FOR LOCAL MOTIVE, BUY THE BEST CONNEX, A FOCUS ON TODAY

Local Motive
Local Motive won the James F. Lewis, III Stakes at Laurel Park. Photo Maryland Jockey Club.

“I’m just enjoying this moment,” Bird Mobberley said moments after Local Motive had scored in the $100,000 James F. Lewis, III Stakes Saturday at Laurel Park. “Whatever happens tomorrow happens tomorrow.”

It’s an attitude befitting a woman who’s spent her life around the game — her late parents were horsemen — and knows how ephemeral the good times can be.

“It’s very nice,” Mobberley said. “Very, very nice.”

Indeed, it’s doubly so. Mobberley has a pair of two-year-old stakes winners now in Maryland Million Lassie winner Buff My Boots, who ran fifth in today’s $100,000 Smart Halo for fillies — “They went so fast [early],” Mobberley said of the Smart Halo. “That hit her right between the eyes” — and Local Motive.

Local Motive, a gelding by Divining Rod, has packed a career’s worth of adventure into just six races. A winner at first asking in July at Pimlico, Local Motive also won his second start, in the restricted, $100,000 Hickory Tree Stakes at Colonial Downs.

Sent off the 4-5 favorite in the August 29 Timonium Juvenile Stakes, Local Motive broke slowly, dropped farther back, and then was pulled up by jockey J. D. Acosta before being vanned off.

Fortunately, the injury turned out to be much ado about not very much at all.

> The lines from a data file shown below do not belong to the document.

-- ==== Sys2Proof/Laws/KeepsMover.lean ====
section
/-! SUPPORT. What the operations of Mover.lean keep: one lemma for each, in the terms of `Keeps`. -/

set_option linter.unusedTactic false
set_option linter.unreachableTactic false

namespace Sys2Proof.Machine

variable {kr kl : Bool} {s0 : State}

theorem keeps_writeChcfg (s : State) (q : IoReq) (n : ℕ) (v : Word) (hk : Keeps kr kl s0 s) : Keeps kr kl s0
    (writeChcfg s q n v) := by
  unfold writeChcfg
  with_reducible repeat' first
    | assumption | apply keeps_discard | apply keeps_updChn | (extract_lets +onlyGivenNames x; subst x) | split
    | fail_if_no_progress beta_reduce

theorem keeps_execCmpChcfgDiscard (q : IoReq) (n : ℕ) (v : Word) (s : State) {t : State} (hk : Keeps kr kl s0 s) (e
    : execCmpChcfgDiscard q n v s = .next t) : Keeps kr kl s0 t := by
  unfold execCmpChcfgDiscard at e
  injection e with e
  subst e
  with_reducible repeat' first
    | assumption | apply keeps_mainReg | apply keeps_writeChcfg | (extract_lets +onlyGivenNames x; subst x) | split
    | fail_if_no_progress beta_reduce

theorem keeps_postHalt (s : State) (n : ℕ) (hk : Keeps kr kl s0 s) : Keeps kr kl s0 (postHalt s n) := by
  unfold postHalt
  with_reducible repeat' first
    | assumption | apply keeps_issueStamp | apply keeps_postEntry | apply Keeps2.snd
    | refine Keeps2.eq (by assumption) ?_ | exact repKeeps_rep | (extract_lets +onlyGivenNames x; subst x) | split
    | fail_if_no_progress beta_reduce | apply Keeps2.mk

theorem keeps_lateFail (s : State) (n beat code det : ℕ) (addr : Word) (hk : Keeps kr kl s0 s) : Keeps kr kl s0
    (lateFail s n beat code det addr) := by
  unfold lateFail
  with_reducible repeat' first
    | assumption | apply keeps_updChn | apply keeps_postHalt | (extract_lets +onlyGivenNames x; subst x) | split
    | fail_if_no_progress beta_reduce

theorem keeps_execDescriptorFetched (n : ℕ) (words : List Word) (res : ReadResult) (s : State) {t : State} (hk :
    Keeps kr kl s0 s) (e : execDescriptorFetched n words res s = .next t) : Keeps kr kl s0 t := by
  unfold execDescriptorFetched at e
  injection e with e
  subst e
  with_reducible repeat' first
    | assumption | apply keeps_readAnswer | apply keeps_beginDesc | apply keeps_updChn | apply keeps_postHalt
    | apply Keeps2.snd | refine Keeps2.eq (by assumption) ?_ | (extract_lets +onlyGivenNames x; subst x) | split
    | fail_if_no_progress beta_reduce | apply Keeps2.mk

theorem keeps_landBeat (s : State) (n : ℕ) (d : Desc) (b : Beat) (hk : Keeps kr kl s0 s) : Keeps2 kr kl s0 (landBeat
    s n d b) := by
  unfold landBeat
  with_reducible repeat' first
    | assumption | apply keeps_storeAt | apply keeps_engWrite | apply Keeps2.snd | refine Keeps2.eq (by assumption) ?_
    | exact repKeeps_rep | (extract_lets +onlyGivenNames x; subst x) | split | fail_if_no_progress beta_reduce
    | apply Keeps2.mk

theorem keeps_writeFails (s : State) (n beat code det : ℕ) (addr : Word) (hk : Keeps kr kl s0 s) : Keeps kr kl s0
    (writeFails s n beat code det addr) := by
  unfold writeFails
  with_reducible repeat' first
    | assumption | apply keeps_lateFail | apply keeps_tryWriteBack | apply keeps_updChn | apply keeps_failChn
    | (extract_lets +onlyGivenNames x; subst x) | split | fail_if_no_progress beta_reduce

theorem keeps_execMoverWriteConfirm (n beat : ℕ) (s : State) {t : State} (hk : Keeps kr kl s0 s) (e :
    execMoverWriteConfirm n beat s = .next t) : Keeps kr kl s0 t := by
  unfold execMoverWriteConfirm at e
  injection e with e
  subst e
  with_reducible repeat' first
    | assumption | apply keeps_landBeat | apply keeps_updChn | apply keeps_tryWriteBack | apply keeps_writeFails
    | apply Keeps2.snd | refine Keeps2.eq (by assumption) ?_
    | fail_if_no_progress (refine Keeps.made ?_ rfl rfl rfl rfl rfl) | (extract_lets +onlyGivenNames x; subst x)
    | split | fail_if_no_progress beta_reduce | apply Keeps2.mk

theorem keeps_clearHalted (s : State) (q : IoReq) (n : ℕ) (hk : Keeps kr kl s0 s) : Keeps kr kl s0 (clearHalted s q
    n) := by
  unfold clearHalted
  with_reducible repeat' first
    | assumption | apply keeps_discard | apply keeps_updChn | (extract_lets +onlyGivenNames x; subst x) | split
    | fail_if_no_progress beta_reduce

theorem keeps_writeTail (s : State) (q : IoReq) (n : ℕ) (v : Word) (hk : Keeps kr kl s0 s) : Keeps kr kl s0
    (writeTail s q n v) := by
  unfold writeTail
  with_reducible repeat' first
    | assumption | apply keeps_discard | apply keeps_updChn | apply keeps_admitChn
    | (extract_lets +onlyGivenNames x; subst x) | split | fail_if_no_progress beta_reduce

theorem keeps_execChnTailWrite (q : IoReq) (n : ℕ) (v : Word) (s : State) {t : State} (hk : Keeps kr kl s0 s) (e :
    execChnTailWrite q n v s = .next t) : Keeps kr kl s0 t := by
  unfold execChnTailWrite at e
  injection e with e
  subst e
  with_reducible repeat' first
    | assumption | apply keeps_mainReg | apply keeps_writeTail | (extract_lets +onlyGivenNames x; subst x) | split
    | fail_if_no_progress beta_reduce

theorem keeps_afterStop (s : State) (n : ℕ) (hk : Keeps kr kl s0 s) : Keeps kr kl s0 (afterStop s n) := by
  unfold afterStop
  with_reducible repeat' first
    | assumption | apply keeps_updChn | apply keeps_resumeChn | (extract_lets +onlyGivenNames x; subst x) | split
    | fail_if_no_progress beta_reduce

theorem keeps_writeChnZone (s : State) (q : IoReq) (n : ℕ) (v : Word) (hk : Keeps kr kl s0 s) : Keeps kr kl s0
    (writeChnZone s q n v) := by
  unfold writeChnZone
  with_reducible repeat' first
    | assumption | apply keeps_discard | apply keeps_afterStop | apply keeps_updChn | apply keeps_dropEngines
    | apply keeps_zoneEntry | apply Keeps2.snd | refine Keeps2.eq (by assumption) ?_ | exact repKeeps_rep
    | fail_if_no_progress (refine Keeps.made ?_ rfl rfl rfl rfl rfl) | (extract_lets +onlyGivenNames x; subst x)
    | split | fail_if_no_progress beta_reduce | apply Keeps2.mk

theorem keeps_execChnZoneEn (q : IoReq) (n : ℕ) (v : Word) (s : State) {t : State} (hk : Keeps kr kl s0 s) (e :
    execChnZoneEn q n v s = .next t) : Keeps kr kl s0 t := by
  unfold execChnZoneEn at e
  injection e with e
  subst e
  with_reducible repeat' first
    | assumption | apply keeps_mainReg | apply keeps_writeChnZone | (extract_lets +onlyGivenNames x; subst x) | split
    | fail_if_no_progress beta_reduce

theorem keeps_execCompressionBeat (n : ℕ) (verifyOk cipherOk : Bool) (s : State) {t : State} (hk : Keeps kr kl s0 s)
    (e : execCompressionBeat n verifyOk cipherOk s = .next t) : Keeps kr kl s0 t := by
  unfold execCompressionBeat at e
  injection e with e
  subst e
  with_reducible repeat' first
    | assumption | apply keeps_tryWriteBack | apply keeps_streamFail | apply keeps_verifyFail | apply keeps_cipherFault
    | apply keeps_compressBeat | apply keeps_decompressBeat | apply keeps_yieldJob
    | (extract_lets +onlyGivenNames x; subst x) | split | fail_if_no_progress beta_reduce

theorem keeps_writePause (s : State) (q : IoReq) (n : ℕ) (v : Word) (hk : Keeps kr kl s0 s) : Keeps kr kl s0
    (writePause s q n v) := by
  unfold writePause
  with_reducible repeat' first
    | assumption | apply keeps_discard | apply keeps_afterStop | apply keeps_updChn
    | (extract_lets +onlyGivenNames x; subst x) | split | fail_if_no_progress beta_reduce

theorem keeps_recordIntact (s : State) (n : ℕ) (hk : Keeps kr kl s0 s) : Keeps2 kr kl s0 (recordIntact s n) := by
  unfold recordIntact
  with_reducible repeat' first
    | assumption | apply keeps_engWords | apply Keeps2.snd | refine Keeps2.eq (by assumption) ?_ | exact repKeeps_rep
    | (extract_lets +onlyGivenNames x; subst x) | split | fail_if_no_progress beta_reduce | apply Keeps2.mk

“He had never had dirt in his face,” Mobberley said. “He just panicked when the dirt started coming back at him.”

Local Motive was back on the work tab in a week, ran fifth in the Smoke Glacken Stakes at Monmouth Park Sept. 26, and then finished third in the Maryland Million Nursery.

Today under J. D. Acosta, Local Motive broke alertly but was content to cede the early advantage to the duo of Amidships and Tops the Chart, who were one-two after an opening quarter in a brisk 21.98 seconds. Local Motive, meanwhile, was three wide and — importantly — in the clear.

Local Motive bid up to virtually even terms rounding the turn, put a head in front, and then had to withstand a strong bid from the Penny Pearce-trained Beast or Famine. Local Motive won by a head over that rival, with No Sabe Nada three lengths farther back in third. Running time for six furlongs on a good main track was 1:10.16.

Local Motive paid $8.20 to win as the third choice in the field of eight. The exacta returned $36.70 for one dollar.

Local Motive was bred in Maryland by Wasabi Ventures Stables LLC and Greenspring Mares LLC, which makes him eligible for the Dec. 4 Maryland Juvenile Championship, if Mobberley and trainer John Salzman, Jr. opt in that direction.

But Mobberley was more interested in enjoying the moment, and looking back, than in imagining the future.

“My parents [Jack and Gretchen Mobberley] were horsemen here in Maryland, and I worked for them for a lot of years,” Mobberley said. “To win an open stake, I know they’re looking down, and they’re happy for me. And they’re smoking cigarettes and drinking martinis.”

One race prior, Buy the Best rated in mid-pack before romping home three lengths clear in a fast 1:09.99 in the six-furlong, $100,000 Smart Halo for two-year-old fillies.

Buy the Best, trained by Cal Lynch and ridden by Jaime Rodriguez, now has won three straight for owner Hope Jones. Jones, who lives in Florida, is a daughter of the late Amory Haskell, who spearheaded the creation of Monmouth Park. Back in 2016 and 2017, Irish War Cry, owned by Hope Jones’s sister Isabelle de Tomaso, parlayed a Maryland stakes win eventually into a spot in the Kentucky Derby.

While Hope Jones didn’t make it to Laurel Park Saturday — she lives in Florida — her nieces Isobel Ellis and Ellie Glaccum did, the former driving up from Washington, DC, the latter down from Pennsylvania.

“They own horses together and separately,” Ellis said of the two sisters. “But they’re together watching this race, cheering each other on. They sit and watch every race together.”

Sometimes, of course, that leads to friendly competition. In Buy the Best’s prior start, she’d finished first, while Isabelle de Tomaso’s Maestria was second and then disqualified from second to third.

No such problem today. Buy the Best, a daughter of Tapture, cruised home for her third win from five starts, pushing her earnings to $117,480. And while Ellis and Glaccum were enjoying the moment, they’re also aware, they said, of how special these moments are.

“In hindsight, now we know how hard it really is [to reach the top races],” Glaccum said. “These races mean a lot more.”